/-- R194: the round trips. UNPACK of a PACK gives the 16 bytes back, whatever DATA held meanwhile; PACK after UNPACK gives
the 26 symbols back, with the padding bits of SYM[25] cleared. -/
def Obligations.PackingRoundTrips : Prop :=
  (∀ s t u : State, s.params.otherVariant = .rs → exec .pack s = .next t → u.params = s.params → u.Written symNames →
    (∀ k, k < 26 → u.symAt k = t.symAt k) →
    ∃ v, exec .unpack u = .next v ∧ ∀ i, i < 16 → v.dataByte i = s.dataByte i)
  ∧ (∀ s t : State, s.params.otherVariant = .rs → exec .unpack s = .next t →
    ∃ v, exec .pack t = .next v ∧ (∀ k, k < 25 → v.symAt k = s.symAt k)
      ∧ v.symAt 25 = s.symAt 25 &&& (match s.params.packOrder with | .lsbFirst => 0x07#5 | .msbFirst => 0x1C#5))

/-! ## The Reed–Solomon commands (spec/44_reed_solomon.md) -/

/-- R200 to R203: the exponents and logarithms of α, and multiplication and inversion through them. -/
def Obligations.FieldTables : Prop :=
  alphaPow 0 = 1#5 ∧ (∀ k, alphaPow (k + 1) = gfMul (alphaPow k) 0x02#5) ∧ (∀ k, alphaPow (k + 31) = alphaPow k)
  ∧ (∀ k, k < 31 → gfLog (alphaPow k) = k) ∧ (∀ v : Sym, v ≠ 0#5 → gfLog v < 31 ∧ alphaPow (gfLog v) = v)
  ∧ (∀ a b : Sym, gfMul a b = if a = 0#5 ∨ b = 0#5 then 0#5 else alphaPow ((gfLog a + gfLog b) % 31))
  ∧ (∀ a : Sym, a ≠ 0#5 → gfInv a = alphaPow ((31 - gfLog a) % 31) ∧ gfMul a (gfInv a) = 1#5)

/-- R204, R205, R206: CALCRS completes in the Reed–Solomon build over 16 written bytes: with the parity it leaves in TPAR
the codeword of the packed data is a multiple of g(x), its value at α^0 to α^3 being 0; STATUS is 0x00005000, and nothing
else changes. -/
def Obligations.CalcrsMakesCodeword : Prop :=
  ∀ s : State, s.params.otherVariant = .rs → s.Written (dataNames 16) →
    ∃ t, exec .calcrs s = .next t ∧ (∀ i, i < 4 → codewordAt s.packed t.tparSym i = 0#5)
      ∧ t.Written tparNames ∧ t.status = 0x00005000#32 ∧ Frame s t tparNames

/-- R207, R208: equal parities are clean: nothing but STATUS is written, whatever DATA holds. -/
def Obligations.CorrrsClean : Prop :=
  ∀ s : State, s.params.otherVariant = .rs → s.Written (dataNames 16 ++ rparNames ++ tparNames) →
    (∀ j, s.rparSym j = s.tparSym j) →
    ∃ t, exec .corrrs s = .next t ∧ t.status = 0x00006000#32 ∧ Frame s t []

*Problem*:
All lines above containing the string "symAt" are to be collected.

*Exercise answer*:
    (∀ k, k < 26 → u.symAt k = t.symAt k) →
    ∃ v, exec .pack t = .next v ∧ (∀ k, k < 25 → v.symAt k = s.symAt k)
      ∧ v.symAt 25 = s.symAt 25 &&& (match s.params.packOrder with | .lsbFirst => 0x07#5 | .msbFirst => 0x1C#5))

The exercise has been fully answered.